[EXERCISE]
Write out the stretch of lines below that begins at the line with "obtain ⟨la, s1, lb, u, ha, hb, e⟩" and ends at the line with "have hu := resolve_state hb", including both, exactly as given and nothing more.

Saved entries

-=-=-=-=-

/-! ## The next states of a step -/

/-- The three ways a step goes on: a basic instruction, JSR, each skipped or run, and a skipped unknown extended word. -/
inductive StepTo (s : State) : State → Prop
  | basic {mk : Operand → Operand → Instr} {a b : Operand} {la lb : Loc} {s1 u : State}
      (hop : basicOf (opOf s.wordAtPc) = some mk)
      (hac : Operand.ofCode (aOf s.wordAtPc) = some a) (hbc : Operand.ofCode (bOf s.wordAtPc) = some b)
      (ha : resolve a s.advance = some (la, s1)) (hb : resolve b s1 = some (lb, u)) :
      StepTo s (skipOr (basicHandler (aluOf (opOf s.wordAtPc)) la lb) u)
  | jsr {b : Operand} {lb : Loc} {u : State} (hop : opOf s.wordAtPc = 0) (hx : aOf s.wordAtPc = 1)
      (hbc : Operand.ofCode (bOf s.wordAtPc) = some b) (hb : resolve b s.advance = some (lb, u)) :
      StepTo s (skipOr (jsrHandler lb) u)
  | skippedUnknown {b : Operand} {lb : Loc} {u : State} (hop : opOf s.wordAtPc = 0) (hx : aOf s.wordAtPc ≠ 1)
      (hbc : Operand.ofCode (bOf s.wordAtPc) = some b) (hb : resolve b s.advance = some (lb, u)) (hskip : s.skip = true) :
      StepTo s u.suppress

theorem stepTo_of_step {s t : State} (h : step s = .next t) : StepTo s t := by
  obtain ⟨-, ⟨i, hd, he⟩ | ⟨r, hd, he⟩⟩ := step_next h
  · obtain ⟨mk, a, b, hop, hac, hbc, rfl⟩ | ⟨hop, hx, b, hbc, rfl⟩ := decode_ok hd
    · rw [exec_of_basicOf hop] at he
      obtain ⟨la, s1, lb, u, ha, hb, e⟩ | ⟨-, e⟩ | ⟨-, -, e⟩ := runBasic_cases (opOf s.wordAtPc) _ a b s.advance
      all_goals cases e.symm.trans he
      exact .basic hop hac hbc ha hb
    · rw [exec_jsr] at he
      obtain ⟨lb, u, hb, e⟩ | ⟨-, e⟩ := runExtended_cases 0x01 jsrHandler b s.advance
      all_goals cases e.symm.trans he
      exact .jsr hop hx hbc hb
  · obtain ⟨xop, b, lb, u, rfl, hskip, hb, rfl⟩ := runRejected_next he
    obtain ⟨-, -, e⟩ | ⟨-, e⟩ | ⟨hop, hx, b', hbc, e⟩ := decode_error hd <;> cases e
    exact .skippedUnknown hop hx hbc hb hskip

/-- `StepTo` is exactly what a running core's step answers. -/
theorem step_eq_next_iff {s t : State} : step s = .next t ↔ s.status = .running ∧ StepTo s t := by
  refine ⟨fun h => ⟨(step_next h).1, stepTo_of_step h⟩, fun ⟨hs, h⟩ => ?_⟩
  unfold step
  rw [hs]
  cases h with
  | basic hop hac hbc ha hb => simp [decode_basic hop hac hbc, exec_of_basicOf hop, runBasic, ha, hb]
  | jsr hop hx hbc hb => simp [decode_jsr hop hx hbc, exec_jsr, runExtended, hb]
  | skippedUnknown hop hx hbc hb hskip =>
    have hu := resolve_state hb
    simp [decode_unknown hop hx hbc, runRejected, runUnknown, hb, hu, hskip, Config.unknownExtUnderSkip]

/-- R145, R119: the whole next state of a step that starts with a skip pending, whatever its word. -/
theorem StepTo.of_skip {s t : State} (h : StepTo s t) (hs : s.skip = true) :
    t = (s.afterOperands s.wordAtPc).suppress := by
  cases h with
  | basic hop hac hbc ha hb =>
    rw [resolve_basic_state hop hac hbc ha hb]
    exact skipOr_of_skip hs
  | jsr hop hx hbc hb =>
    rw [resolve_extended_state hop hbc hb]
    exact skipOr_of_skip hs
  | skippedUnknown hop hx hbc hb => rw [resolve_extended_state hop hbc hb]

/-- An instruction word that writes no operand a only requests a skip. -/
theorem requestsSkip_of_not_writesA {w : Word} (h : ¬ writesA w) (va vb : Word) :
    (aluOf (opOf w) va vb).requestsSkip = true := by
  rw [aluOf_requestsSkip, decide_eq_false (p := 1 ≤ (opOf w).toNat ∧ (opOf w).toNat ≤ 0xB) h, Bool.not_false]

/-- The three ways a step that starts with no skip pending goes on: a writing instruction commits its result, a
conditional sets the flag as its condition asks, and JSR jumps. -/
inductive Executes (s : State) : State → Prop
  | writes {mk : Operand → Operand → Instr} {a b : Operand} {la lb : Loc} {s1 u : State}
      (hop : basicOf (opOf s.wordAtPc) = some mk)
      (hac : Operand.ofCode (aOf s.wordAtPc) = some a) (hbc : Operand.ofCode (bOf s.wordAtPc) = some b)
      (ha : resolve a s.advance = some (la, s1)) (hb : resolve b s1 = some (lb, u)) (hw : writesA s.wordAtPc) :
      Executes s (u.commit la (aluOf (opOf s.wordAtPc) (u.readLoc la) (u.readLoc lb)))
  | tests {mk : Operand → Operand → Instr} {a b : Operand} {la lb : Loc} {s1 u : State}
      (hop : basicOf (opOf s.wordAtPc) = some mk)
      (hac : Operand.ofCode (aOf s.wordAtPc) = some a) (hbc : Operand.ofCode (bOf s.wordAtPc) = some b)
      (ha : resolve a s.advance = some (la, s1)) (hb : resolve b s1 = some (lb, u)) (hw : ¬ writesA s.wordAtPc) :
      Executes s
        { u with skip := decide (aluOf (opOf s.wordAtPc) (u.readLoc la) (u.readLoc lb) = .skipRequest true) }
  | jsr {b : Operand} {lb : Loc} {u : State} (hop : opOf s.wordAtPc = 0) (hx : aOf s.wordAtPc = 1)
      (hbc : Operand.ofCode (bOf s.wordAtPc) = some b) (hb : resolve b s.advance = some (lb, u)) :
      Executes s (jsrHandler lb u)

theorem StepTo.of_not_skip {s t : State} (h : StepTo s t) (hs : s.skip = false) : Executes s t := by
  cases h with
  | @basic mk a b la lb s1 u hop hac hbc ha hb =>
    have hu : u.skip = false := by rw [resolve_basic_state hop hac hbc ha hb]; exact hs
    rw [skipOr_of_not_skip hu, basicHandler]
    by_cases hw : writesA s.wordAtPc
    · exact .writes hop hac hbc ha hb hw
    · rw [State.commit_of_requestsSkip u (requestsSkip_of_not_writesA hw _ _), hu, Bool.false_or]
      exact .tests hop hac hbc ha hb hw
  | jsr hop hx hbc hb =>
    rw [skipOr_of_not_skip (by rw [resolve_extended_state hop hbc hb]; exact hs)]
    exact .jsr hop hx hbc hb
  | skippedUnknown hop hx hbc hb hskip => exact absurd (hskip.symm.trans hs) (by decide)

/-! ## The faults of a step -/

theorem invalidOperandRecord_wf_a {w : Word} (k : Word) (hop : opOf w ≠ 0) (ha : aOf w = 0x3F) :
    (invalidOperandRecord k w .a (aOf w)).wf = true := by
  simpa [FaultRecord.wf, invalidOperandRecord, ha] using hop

-=-=-=-=-

[ANSWER SPACE]
      obtain ⟨la, s1, lb, u, ha, hb, e⟩ | ⟨-, e⟩ | ⟨-, -, e⟩ := runBasic_cases (opOf s.wordAtPc) _ a b s.advance
      all_goals cases e.symm.trans he
      exact .basic hop hac hbc ha hb
    · rw [exec_jsr] at he
      obtain ⟨lb, u, hb, e⟩ | ⟨-, e⟩ := runExtended_cases 0x01 jsrHandler b s.advance
      all_goals cases e.symm.trans he
      exact .jsr hop hx hbc hb
  · obtain ⟨xop, b, lb, u, rfl, hskip, hb, rfl⟩ := runRejected_next he
    obtain ⟨-, -, e⟩ | ⟨-, e⟩ | ⟨hop, hx, b', hbc, e⟩ := decode_error hd <;> cases e
    exact .skippedUnknown hop hx hbc hb hskip

/-- `StepTo` is exactly what a running core's step answers. -/
theorem step_eq_next_iff {s t : State} : step s = .next t ↔ s.status = .running ∧ StepTo s t := by
  refine ⟨fun h => ⟨(step_next h).1, stepTo_of_step h⟩, fun ⟨hs, h⟩ => ?_⟩
  unfold step
  rw [hs]
  cases h with
  | basic hop hac hbc ha hb => simp [decode_basic hop hac hbc, exec_of_basicOf hop, runBasic, ha, hb]
  | jsr hop hx hbc hb => simp [decode_jsr hop hx hbc, exec_jsr, runExtended, hb]
  | skippedUnknown hop hx hbc hb hskip =>
    have hu := resolve_state hb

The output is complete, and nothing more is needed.